6 P. Groenenberg wijst er in zijn tweede artikel (Gereformeerd Kerkblad Overijssel, etc. jrg 48 no 31, p.6.) op dat de predikant geen ambtelijke taak heeft bij een begrafenis van één van zijn gemeenteleden. ‘Een rouwsamenkomst is geen kerkdienst. Tijdens zo’n samenkomst spelen ambtsdragers geen rol.’ De predikant doet het uitsluitend ‘op verzoek van de familie en niet (bijvoor­beeld) in opdracht van de kerkenraad.’ Maar, zo vraag ik: als een predikant geen ambtelijke taak heeft bij een begrafenis, op grond van welke taak kan hij dan een begrafenissamenkomst leiden? Is het een persoonlijke taak? Is de praktijk niet dat de predikant een samenkomst leidt die door de familie belegd is? Wordt hier het persoonlijke, het ambtelijke en het kerkelijke aspect van zijn taak als predikant wel voldoende geïntegreerd bekeken? Beseft Groenenberg wel wat de consequenties zijn voor zijn eigen taak als de kerk geen ambtelijke taak heeft bij een begrafenis? Hier wreekt zich de gedachte die geënt is op het vooroordeel dat de kerk geen boodschap heeft bij een (christelijke) begrafenis. Het ambtelijke bloed kruipt echter gelukkig waar het niet gaan kan! Want welke predikant (ambtsdrager!) zou afwezig willen zijn bij een begrafenis van één van zijn gemeenteleden?! Hoe kan je dan zeggen dat de kerk geen taak mág hebben bij de begrafenis van één van haar leden? Is er één moment in het leven van de levenden — en wel speciaal in de situatie van rouw vanwege een overlijden van een geliefde — dat de kerk niét mag spreken over de betekenis van de opstanding van Christus? Gelukkig maar, we voelen allemaal wel aan dat de kerk ‘iets’ moet doen bij de begrafenis van de gestorven leden. De praktijk is dat de dienaar van het Woord niet bij de begrafenis weggehouden kan en wil worden! Hoe is zijn persoonlijke taak van zijn ambtelijke te scheiden? Wie persoonlijk wel iets te zeggen heeft op een begrafenis, maar als gezondene van de gemeente en de kerkenraad geen boodschap heeft, komt onmiskenbaar terecht in een halfslachtige situatie. Ik merk hier (nogmaals) op dat de huidige formulering van het betreffende KO-artikel deze onduidelijke situatie in de hand werkt. Is het daarom niet tijd dat te erkennen en er iets aan te doen? Het zou heilzaam zijn voor de rouwende familie, de predikant van de familie én de gemeente waarin de familie leeft.

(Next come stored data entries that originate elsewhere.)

/-- A returned burst waiting for a helper (R301). -/
structure Burst where
  req : Nat
  g20 : Nat
  g21 : Nat
  g22 : Nat
  data : List Byte
  /-- The marks of its eight words (R193). -/
  marks : List Bool
  absent : Bool
  deriving DecidableEq, Repr

/-- One end of a named pipe (R309). -/
structure PipeEnd where
  ready : Bool
  closed : Bool
  base : Nat
  depth : Nat
  head : Nat
  count : Nat
  tail : Nat
  free : Nat
  deriving DecidableEq, Repr

/-- A control context's `rot` that waits for its partners (R311). -/
structure RotWait where
  src : Nat
  dst : Nat
  n : Nat
  done : Bool
  deriving DecidableEq, Repr

/-! ### L1 and translation -/

/-- One byte of a line of CV(k) that is present: its value, whether it is dirty, its mark (R143, R193). -/
structure CvByte where
  val : Byte
  dirty : Bool
  poison : Bool
  deriving DecidableEq, Repr

/-- A leaf or table entry that a TLB holds, by level (R138). -/
structure TlbEntry where
  level : Nat
  tag : Nat
  pte : Nat
  deriving DecidableEq, Repr

/-! ### Watchpoints (R203) -/

structure Watch where
  ctl : Word
  base : Word
  mask : Word
  val : Word
  deriving DecidableEq, Repr

/-! ### Pairing (R198 to R201) -/

/-- What the west core passes to the east copy of an instruction: the values of its loads, `sysr` and `rdcyc`, the items of its
fingerprint, and the registers that both cores hold behind it (R198, R200). -/
structure PairStep where
  loads : List (List Byte)
  items : List Byte
  ctl : Ctx
  v : Assoc VRegState
  k : Assoc Mask
  tiles : Assoc Tile
  /-- It was a fence that empties the fetch buffer of its core (R215). -/
  refetch : Bool
  deriving DecidableEq, Repr

/-- A paired core: its partner, its side, the interval that runs, and the checkpoint that a disagreement restores: the
control context with its vector, mask and accumulator state and its pipe ends. -/
structure PairState where
  /-- Core index of the other half. -/
  other : Nat
  east : Bool
  retired : Nat
  failed : Bool
  /-- A synchronising instruction is being performed: its outputs are not held (R199). -/
  direct : Bool
  /-- How many outputs of the interval the hold buffer has, one for each instruction that made some; the instruction in progress has made
  one (R198). -/
  outs : Nat
  emitted : Bool
  /-- How many outputs at the front of the hold buffer are of intervals that have agreed, and leave as they can (R201). -/
  leaving : Nat
  /-- RETIRED and SHALF where the checkpoint was taken: behind the synchronising instruction that started the interval (R199). -/
  retired0 : Nat
  crc0 : BitVec 32
  crcS : BitVec 32
  crcM : BitVec 32
  /-- The instructions that the west core has retired and the east core has not, with the load-value queue (R198). -/
  trail : List PairStep
  /-- The values that the instruction in progress has loaded, and the stores that it has made: address, then data (R198, R200). -/
  loaded : List (List Byte)
  items : List Byte
  ctl : Ctx
  v : Assoc VRegState
  k : Assoc Mask
  tiles : Assoc Tile
  manchor : BitVec 12
  chain : Bool
  pipes : Assoc PipeEnd
  /-- What has come from outside since the checkpoint, and a rollback keeps: bits of CIR (that of LOSTW with its count), replies, and rows that were
  added to tiles: tile, row, words, mark. -/
  cirs : List Nat
  came : List Message
  rows : List (Nat × Nat × List AccWord × Bool)
  deriving DecidableEq, Repr

/-- A handler that waits for a helper through the start source of R93: the quiescence handler and error handlers. -/
structure Start where
  role : Role
  pc : Ptr
  g20 : Word
  g21 : Word
  g22 : Word
  g23 : Word
  weight : Nat
  dom : BitVec 24
  deriving DecidableEq, Repr

/-! ### Fields and jobs (R58, R73, R96) -/

/-- The pre-emption state of a job (R96, R97). -/
inductive Preempt where
  | running
  /-- Soft pre-emption; under a SNAPSHOT the launch stays open. -/
  | pausing (snapshot : Bool)
  | parked
  | hardSaved
  deriving DecidableEq, Repr

/-- A packet whose completion record is still to be written: queue, tag, flags and the packet's type (R42, R49). -/
structure Ticket where
  qid : Nat
  index : Nat
  type : Nat
  tag : Word
  flags : Byte
  deriving DecidableEq, Repr

structure Job where
  codebase : Ptr
  ctlEntry : BitVec 32
  strayEntry : BitVec 32
  qEntry : BitVec 32
  errEntry : BitVec 32
  wlog : Nat
  split : Nat
  flags : BitVec 16
  nTasks : Nat
  home : Nat
  ended : Nat
  taintCount : Nat
  taintMask : BitVec 4
  armed : Bool
  writtenOff : Nat
  /-- A gang or a successor list was malformed: the job completes with GRAPH_INCOMPLETE (R75, R89). -/
  incomplete : Bool
  pre : Preempt
  launch : Option Ticket
  pauser : Option Ticket
  /-- Further PAUSE packets whose pause is the one under way (R42). -/
  joined : List Ticket
  deadline : Nat
  parked : List TaskCopy
  /-- The overflow list, each copy with the core it is tagged with (R82). -/
  overflow : List (Nat × TaskCopy)
  joins : Assoc JoinEntry
  /-- Join indices that have been returned, and the lowest that has never been used (R88). -/
  joinFree : List Nat
  joinNext : Nat
  /-- A SNAPSHOT that waits for its second copy: whether it drains, and whereto (R113). Its packet is the pauser. -/
  snap : Option (Bool × Nat)
  /-- Further SNAPSHOT packets that have started: each waits at step 2 for the copy before it, with what it asks for (R42, R113). -/
  snaps : List (Ticket × Bool × Nat)
  /-- The 64 bytes of the launch header. -/
  header : List Byte
  grid : Option Grid
  /-- The scratch image that launch and cell reset load (R74, R236). -/
  scratch : List Byte
  /-- The device pages of a SNAP job, by address over 64 KiB, that have a reserve page, in the order of their reservation (R112). -/
  reserved : List Nat
  deriving DecidableEq, Repr

structure FieldSt where
  x0 : Nat
  y0 : Nat
  w : Nat
  h : Nat
  cw : Nat
  ch : Nat
  full : Bool
  lw : Nat
  lh : Nat
  /-- Physical cluster of each logical cluster, row-major; cluster number cy·16 + cx (R59, R66). -/
  map : List Nat
  /-- The mux and route entries of the stitch table, and the route entries of its chain schedule (R240). -/
  muxes : List Nat
  routes : List Nat
  chain : List Nat
  root : Nat
  serial : Nat
  fenced : List Nat
  /-- The addresses of the free pages of the shadow pool (R305). -/
  shadow : List Nat
  job : Option Job
  deriving DecidableEq, Repr

/-- A domain counter of a core (R100, R104, R107). -/
structure Domain where
  gen : Byte
  isOpen : Bool
  count : Nat
  total : Nat
  parent : BitVec 24
  debt : Nat
  writtenOff : Nat
  firstLoss : Option (Nat × Nat × Nat)
  deriving DecidableEq, Repr

/-- An L2 slice (R66 to R69, R202). -/
structure Slice where
  mask : BitVec 16
  err : Bool
  flush : Bool
  clean : Bool
  bypass : BitVec 32
  pins : List Nat
  excl : Bool
  pend : Bool
  deriving DecidableEq, Repr

/-! ### What is in flight between cores (R55, R57) -/

inductive Packet where
  | message (m : Message)
  | reply (m : Message)
  | stray (m : Message)
  | weight (dom : BitVec 24) (w : Nat)
  | writeOff (dom : BitVec 24) (w : Nat) (cell : Nat) (reporter : Nat) (at_ : Nat)
  | arm (fid : Nat)
  | taint (fid : Nat) (bits : BitVec 4)
  | transit (c : TaskCopy) (path : List Nat)
  | stealAsk (thief : Nat) (offset : Nat)
  | stealShip (c : TaskCopy)
  | noWork (offset : Nat)
  | lapse (owner : Nat)
  | lapseAck (peer : Nat)
  | row (src : Nat) (obj : Ptr) (slot : Nat) (tile : AccReg) (r : Nat) (anchor : BitVec 12) (words : List AccWord) (mark : Bool)
  | rowAck (slot : Nat) (obj : Ptr)
  | rowNak (slot : Nat) (obj : Ptr) (cls : Nat)
  | pipeEntry (pipe : Nat) (seq : Nat) (data : Word) (poison : Bool)
  /-- One credit, or, from `qinit`, the whole ring. -/
  | pipeCredit (pipe : Nat) (init : Option Nat)
  | haltSignal (debug : Bool)
  /-- A discovery flit from a neighbouring router, moving in the x or the y direction, with the sender's coordinates (R364). -/
  | bootDisc (src : Nat) (alongX : Bool) (w : Word)
  /-- A map, image or release flit from a neighbouring router (R365). -/
  | bootCast (src kind seq : Nat) (data : List Byte)
  /-- A report on its way from a neighbouring router to the boot corner (R366). -/
  | bootReport (src corner : Nat) (w : Word)
  deriving DecidableEq, Repr

/-- The buffer classes of the data mesh and of the accumulate network (R56, R65). -/
inductive MeshClass where
  | xy | s0 | s1
  deriving DecidableEq, Repr

/-- A packet in flight: the core that it is bound for, what it carries, the router whose buffer holds it, and its class. -/
structure Flight where
  dst : Nat
  body : Packet
  at_ : Nat
  cls : MeshClass
  deriving DecidableEq, Repr

/-- An indivisible read, modify and write at the home of a word or of a 16-byte object (R24, R151, R154, R307). -/
inductive HomeOp where
  /-- Only reads. -/
  | read
  | write (x : Nat)
  | add (x : Nat)
  | and_ (x : Nat)
  | or_ (x : Nat)
  | xor_ (x : Nat)
  | min_ (signed : Bool) (x : Nat)
  | max_ (signed : Bool) (x : Nat)
  | cas (expect x : Nat)
  /-- `aacc`: the operand in memory form (R175, R281). -/
  | acc (x : Nat)
  /-- `bind` and `unbind` (R284). -/
  | bind (base len : Nat)
  | unbind
  /-- The Release move (R144). -/
  | release
  /-- The barrier operations of R307 and R308. -/
  | barInit (units : Nat)
  | barExpect (units : Nat)
  | barArrive (units : Nat) (engine : Bool)
  | barError (cls : Nat)
  /-- DEPCOUNT: one less, but never below zero (R75). -/
  | decrement
  /-- The version word of a tile: an even value becomes odd (R161). -/
  | tileLock
  deriving DecidableEq, Repr

/-- What a request to another pod member asks (LQ of R143; R21, R24, R26). -/
inductive RemoteOp where
  | line
  | store (cells : List (Nat × Byte)) (poison : Bool)
  | atomic (bytes : Nat) (op : HomeOp) (poison : Bool)
  deriving DecidableEq, Repr

/-- A request to another member, until its response arrives or its timeout expires: with the port of this device that it leaves on
(R20). -/
structure RemoteReq where
  id : Nat
  port : Nat
  core : Nat
  slot : Nat
  /-- The generation of the context that it was made for. -/
  gen : BitVec 12
  key : Nat
  op : RemoteOp
  applied : Bool
  data : List Byte
  marks : BitVec 2
  /-- The cycle at which it left on its port, once it has (R26). -/
  sent : Option Nat
  deriving DecidableEq, Repr

/-- An output of a paired control context that waits in the hold buffer (R198). -/
inductive HoldItem where
  /-- The oldest entry of the context's store buffer. -/
  | store
  | flight (f : Flight)
  | bulk (cmd : BulkCmd) (request : Option Request)
  /-- An operation at a home. One on another member's memory leaves on the port that its translation read (R378), and, once it has been sent, the
  number of its request says whose answer the buffer awaits (R152, R162). -/
  | home (keys : List Nat) (op : HomeOp) (poison : Bool) (port : Nat) (sent : Option Nat)
  /-- A release half, over an object's region or over all memory. -/
  | release (sc : Scope) (rgn : Option Region)
  deriving DecidableEq, Repr

end Sys2Proof.Machine
end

7 P. Groenenberg, ‘Een christelijke begrafenis’ (2), in Gereformeerd Kerkblad van Overijssel, etc., 48e jrg, no.31, p. 6.
8 J. Douma, Rondom de dood, Kampen, 1984, p.167, benadrukt dat een begrafenis niet het karakter van een kerkdienst moet krijgen, ‘maar we moeten er geen dienst van Woord en gebed van maken’. ‘Dit betekent (als het goed gaat) dus dat de dominee geen preek, maar een toespraak houdt, ...’. Een begrafenistoespraak mag volgens hem best persoonlijk gericht zijn. Ook anderen mogen het woord voeren en daarbij dankbaar memoreren wat de overledene heeft betekend. ‘Niet het “dat”, maar het “hoe” is beslissend. Dankbaarheid voor wat de overledene heeft betekend, hoeft Woord en gebed niet van hun centrale plaats te dringen’, aldus Douma. Ik vraag me af of hier het verschil tussen een ‘toespraak’ en een preek ter zake is. Is een (zondagse) preek dan niet persoonlijk gericht of gesproken in een concrete situatie?